### [Instructions to follow]
Report back every line below that carries the word "LoadEntry".

#####

-- ==== Sys2Proof/Machine/Control.lean ====
section
/-! DEFINITION. The control queue (R169), the tests of a request taken at its head (R170), what each request does, and the
resets (R176, R177). The bodies cite the owning rules; each `take…` gives its own response. -/

namespace Sys2Proof.Machine

/-! ### Responses -/

/-- A response without results. -/
def answer (tag : Nat) (r : Request) (code : ResponseCode) (s : State) : State := respond tag (requestCode r) code .none s

/-! ### START and CATALOG_LOAD -/

/-- START's own test (R11, R119). -/
def startRefusal (day : Nat) : Option ResponseCode := if Config.lastCurrentDay < day then some .badRequest else none

/-- The reference count that the START computation finds for a bank (R119, R120): none for a bank without a generation. -/
def countedBank (catalog : NMap CatalogEntry) (i : Fin 4) (b : Bank) : Bank :=
  { b with references := match b.generation with
      | none => 0
      | some g => if b.holdsGeneration g then carriers catalog i g else 0 }

/-- The banks with the reference counts found by the START computation (R120 step 2). -/
def countBanks (s : State) : State :=
  (List.finRange 4).foldl (fun x i => x.setBank i (countedBank s.catalog i (x.bank i))) s

/-- The completion of the START computation, steps 1 to 5 of R120, with the Day Table made (R154). -/
def completeStart (day : Nat) (s : State) : State :=
  let counted := countBanks { s with freeIds := freeIdList s.catalog }
  let clock := s.clock.setDay day
  { counted with
    loadCounter := max s.loadCounter (largestGeneration s.catalog)
    clock := clock
    days := startDays clock
    device := .running }

/-- The entries of an accepted CATALOG_LOAD written at their ids (R118). -/
def loadEntries (entries : List LoadEntry) (s : State) : State :=
  entries.foldl (fun x e => x.setEntry e.segmentId (loadedEntry e)) s

/-- CATALOG_LOAD (R118). -/
def takeCatalogLoad (tag : Nat) (entries : List LoadEntry) (s : State) : State :=
  let code := requestCode (.catalogLoad entries)
  match firstBadEntry entries with
  | some position => respond tag code .badRequest (.position position) s
  | none =>
    match firstTaken s.catalog entries with
    | some position => respond tag code .inUse (.position position) s
    | none => respond tag code .done .none (loadEntries entries s)

/-! ### The table banks (R46 to R56) -/

/-- Why a TABLE_BEGIN is refused (R46). -/
def beginRefusal (b : Bank) (force : Nat) : Option ResponseCode :=
  match b.state with
  | .active | .draining => some .badState
  | .ready => if 0 < b.references ∧ force = 0 then some .inUse else none
  | .empty | .loading => none

/-- A pending selection that names a bank is cancelled (R46). -/
def cancelSelectionOf (b : Fin 4) (sel : Option Selection) : Option Selection :=
  match sel with
  | none => none
  | some x => if x.bank = b then none else some x

/-- TABLE_BEGIN (R46). -/
def takeTableBegin (tag bank force : Nat) (s : State) : State :=
  let b := bankOf bank
  let r := Request.tableBegin bank force
  match beginRefusal (s.bank b) force with
  | some code => answer tag r code s
  | none =>
    answer tag r .done ({ s with selection := cancelSelectionOf b s.selection }.setBank b (clearedBank (s.bank b)))

/-- TABLE_WRITE (R47, R48). -/
def takeTableWrite (tag bank : Nat) (startIndex : Option Nat) (entries : TableEntries) (s : State) : State :=
  let b := bankOf bank
  let code := requestCode (.tableWrite bank startIndex entries)
  let start := (s.bank b).startOf startIndex (tableOf entries)
  if (s.bank b).state ≠ .loading then respond tag code .badState .none s
  else if outsideTable (tableOf entries) start (entryCount entries) then respond tag code .badRequest .none s
  else
    match firstBad entries with
    | some k => respond tag code .badRequest (.index (start + k)) s
    | none =>
      respond tag code .done (.index (start + entryCount entries)) (s.setBank b ((s.bank b).written start entries))

/-- The tests of a TABLE_END, in order (R49). -/
def endRefusal (b : Fin 4) (supplied : Option Nat) (s : State) : Option ResponseCode :=
  if (s.bank b).state ≠ .loading then some .badState
  else
    match supplied with
    | some g =>
      if s.device = .running then some .badRequest
      else if g = 0 then some .badRequest
      else if heldElsewhere s b g then some .inUse
      else none
    | none => if s.loadCounter = max32 then some .badState else none

/-- The completion of a validation (R50, R51), with its response. -/
def completeValidation (tag bank supplied generation : Nat) (s : State) : State :=
  let b := bankOf bank
  let code := requestCode (.tableEnd bank supplied generation)
  match duplicateIndex (s.bank b).dictionary [] with
  | some j => respond tag code .badRequest (.index j) s
  | none =>
    let ready := finishLoad b (suppliedOf supplied generation) s
    respond tag code .done (.bankReady b.val ((ready.bank b).generation.getD 0)) ready

/-- TABLE_SELECT (R53). -/
def takeTableSelect (tag bank mode : Nat) (s : State) : State :=
  let b := bankOf bank
  let r := Request.tableSelect bank mode
  match (s.bank b).state with
  | .active => answer tag r .done { s with selection := none }
  | .empty | .loading | .draining => answer tag r .badState s
  | .ready =>
    answer tag r .done
      (if s.activeBank.isNone then selectBank b .immediate s
       else { s with selection := some { bank := b, mode := selectModeOf mode } })

/-- TABLE_CANCEL (R56). -/
def takeTableCancel (tag : Nat) (s : State) : State :=
  match s.selection with
  | none => answer tag .tableCancel .notFound s
  | some _ => answer tag .tableCancel .done { s with selection := none }

/-! ### DAY_CLOSE (R13) -/

/-- The parts of a taken DAY_CLOSE after the advance, in the order of R13's table: Table Banks, Segment Encoder (R97),
Expiry Sweeper with the grants that follow (R141), Day Table (R160). -/
def closeParts (closed : Nat) (s : State) : State :=
  let selected := takeSelection .dayClose .dayClose s
  let sealed := sealWhere (fun g => decide (g.key.day < closed + 1)) selected
  closeDayTable closed (arbitrate (autoSweep sealed))

/-- DAY_CLOSE (R13). While the Day Clock is unset there is no day to close. -/
def takeDayClose (tag : Nat) (s : State) : State :=
  match s.clock.currentDay with
  | none => answer tag .dayClose .badState s
  | some c =>
    if c < Config.lastCurrentDay then
      closeParts c (answer tag .dayClose .done { s with clock := s.clock.setDay (c + 1) })
    else answer tag .dayClose .badState s

/-! ### Holds (R144 to R146) -/

/-- HOLD_ADD (R144, R145). -/
def takeHoldAdd (tag switchWord firstDay lastDay classSet : Nat) (s : State) : State :=
  let code := requestCode (.holdAdd switchWord firstDay lastDay classSet)
  let sel := holdSelectorOf switchWord firstDay lastDay classSet
  if badHold switchWord firstDay lastDay classSet then respond tag code .badRequest .none s
  else
    match s.freeHold with
    | none => respond tag code .noRoom .none s
    | some h =>
      reportMissed h sel
        (respond tag code .done (.holdId h.val) (s.setHold h (some { kind := .legal, selector := sel })))

/-- HOLD_RELEASE (R146). The end of a suspension lets the sweeper present its candidate (R149). -/
def takeHoldRelease (tag holdId : Nat) (s : State) : State :=
  let r := Request.holdRelease holdId
  if h : holdId < 64 then
    if (s.hold ⟨holdId, h⟩).isNone then answer tag r .notFound s
    else arbitrate (answer tag r .done (releaseHold ⟨holdId, h⟩ s))
  else answer tag r .badRequest s

/-! ### The walkers (R136, R142, R164) -/

/-- SWEEP_START (R136): 0 restart, 1 resume. -/
def takeSweepStart (tag mode : Nat) (s : State) : State :=
  arbitrate (answer tag (.sweepStart mode) .done (if mode = 0 then restartSweep s else resumeSweep s))

/-- SWEEP_STOP (R142). -/
def takeSweepStop (tag : Nat) (s : State) : State := answer tag .sweepStop .done (stopSweep s)

/-- VERIFY_START (R164): 0 restart, 1 resume. -/
def takeVerifyStart (tag mode : Nat) (s : State) : State :=
  arbitrate (answer tag (.verifyStart mode) .done (if mode = 0 then restartVerify s else resumeVerify s))

/-- VERIFY_STOP (R164). -/
def takeVerifyStop (tag : Nat) (s : State) : State := answer tag .verifyStop .done (stopVerify s)

/-! ### Failed segments (R106, R107, R116) -/

/-- What SEGMENT_RETRY and SEGMENT_DISCARD find, in the order of section 6.8's tests. -/
inductive Named where
  | badId
  | otherEdition
  | writeFailed (e : CatalogEntry)
  | deleteFailed (e : CatalogEntry)
  | otherState

/-- The tests that SEGMENT_RETRY and SEGMENT_DISCARD share (section 6.8). -/
def findNamed (segmentId edition : Nat) (s : State) : Named :=
  let e := s.entry segmentId
  if Config.catalogEntries ≤ segmentId then .badId
  else if e.edition ≠ edition then .otherEdition
  else
    match e.state with
    | .writeFailed => .writeFailed e
    | .deleteFailed => .deleteFailed e
    | .free | .opened | .writing | .stored | .verifying | .deleting => .otherState

/-- A WRITE_FAILED entry goes back to the write queue (R106). -/
def retryWrite (id : Nat) (e : CatalogEntry) (s : State) : State :=
  let moved := s.setEntry id { e.mapFigures (fun f => { f with writeAttempts := 0 }) with state := .writing }
  let kept := moved.updateBufferOf id (fun b => { b with state := .sealed })
  { kept with writeQueue := kept.writeQueue ++ [id] }

/-- A DELETE_FAILED entry goes back to STORED (R116). -/
def retryDelete (id : Nat) (e : CatalogEntry) (s : State) : State :=
  s.setEntry id { e.mapFigures (fun f => { f with deleteAttempts := 0 }) with state := .stored }

/-- SEGMENT_RETRY (R106, R116). -/
def takeSegmentRetry (tag segmentId edition : Nat) (s : State) : State :=
  let r := Request.segmentRetry segmentId edition
  match findNamed segmentId edition s with
  | .badId => answer tag r .badRequest s
  | .otherEdition => answer tag r .notFound s
  | .otherState => answer tag r .badState s
  | .writeFailed e => arbitrate (answer tag r .done (retryWrite segmentId e s))
  | .deleteFailed e => answer tag r .done (retryDelete segmentId e s)

/-- The discarded segment's buffer becomes FREE and its entry is freed (R107 steps 1 and 2). -/
def discardSegment (id : Nat) (s : State) : State := freeEntry id (s.updateBufferOf id (fun _ => {}))

/-- SEGMENT_DISCARD (R107, R116): the freed id and buffer may end a stall, and the encoder then takes up the held record. -/
def takeSegmentDiscard (tag segmentId edition : Nat) (s : State) : State :=
  let r := Request.segmentDiscard segmentId edition
  match findNamed segmentId edition s with
  | .badId => answer tag r .badRequest s
  | .otherEdition => answer tag r .notFound s
  | .otherState | .deleteFailed _ => answer tag r .badState s
  | .writeFailed _ => arbitrate (takeUpHeld (answer tag r .done (discardSegment segmentId s)))

/-! ### SET (R174) -/

/-- A parameter set to a value of its range (R174). -/
def setParam (p : Param) (v : Nat) (s : State) : State :=
  match p with
  | .reportHoldoff => restartHoldoff v s
  | .lateWindow => { s with clock := { s.clock with pendingLate := some v } }
  | .sealTimeout => { s with params := { s.params with sealTimeoutMs := 1000 * v } }
  | .storeTimeout => { s with params := { s.params with storeTimeout := v } }
  | .fullRetry => { s with params := { s.params with fullRetry := v } }
  | .sweepBurst => { s with params := { s.params with sweepBurst := v } }
  | .sweepRest => { s with params := { s.params with sweepRest := v } }
  | .autoSweep => { s with params := { s.params with autoSweep := decide (v = 1) } }
  | .verifyRest => { s with params := { s.params with verifyRest := v } }
  | .verifyScope => { s with params := { s.params with verifyScope := if v = 1 then .all else .unverified } }

/-- SET (R174): the value taken is given in the response. -/
def takeSet (tag : Nat) (p : Param) (value : Nat) (s : State) : State :=
  respond tag (requestCode (.set p value)) .done (.valueTaken (takenValue p value)) (setParam p (takenValue p value) s)

/-- QUERY (R175). -/
def takeQuery (tag : Nat) (q : Query) (s : State) : State :=
  respond tag (requestCode (.query q)) (queryAnswer q s).1 (queryAnswer q s).2 s

/-! ### The queue (R169, R170) -/

/-- A request that passes tests 1 and 2 of R170 is tested by its own tests and carried out. A START or TABLE_END that
passes them takes time: its effect comes at its completion, and nothing happens here. -/
def carryOut (tag : Nat) (r : Request) (s : State) : State :=
  match r with
  | .start day => match startRefusal day with
    | some code => answer tag r code s
    | none => s
  | .catalogLoad entries => takeCatalogLoad tag entries s
  | .tableBegin bank force => takeTableBegin tag bank force s
  | .tableWrite bank startIndex entries => takeTableWrite tag bank startIndex entries s
  | .tableEnd bank supplied generation => match endRefusal (bankOf bank) (suppliedOf supplied generation) s with
    | some code => answer tag r code s
    | none => s
  | .tableSelect bank mode => takeTableSelect tag bank mode s
  | .tableCancel => takeTableCancel tag s
  | .dayClose => takeDayClose tag s
  | .holdAdd switchWord firstDay lastDay classSet => takeHoldAdd tag switchWord firstDay lastDay classSet s
  | .holdRelease holdId => takeHoldRelease tag holdId s
  | .sweepStart mode => takeSweepStart tag mode s
  | .sweepStop => takeSweepStop tag s
  | .verifyStart mode => takeVerifyStart tag mode s
  | .verifyStop => takeVerifyStop tag s
  | .segmentRetry segmentId edition => takeSegmentRetry tag segmentId edition s
  | .segmentDiscard segmentId edition => takeSegmentDiscard tag segmentId edition s
  | .set parameter value => takeSet tag parameter value s
  | .query kind => takeQuery tag kind s
  | .unknown _ _ => answer tag r .badRequest s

#####

### [Answer box]
def loadEntries (entries : List LoadEntry) (s : State) : State :=
def takeCatalogLoad (tag : Nat) (entries : List LoadEntry) (s : State) : State :=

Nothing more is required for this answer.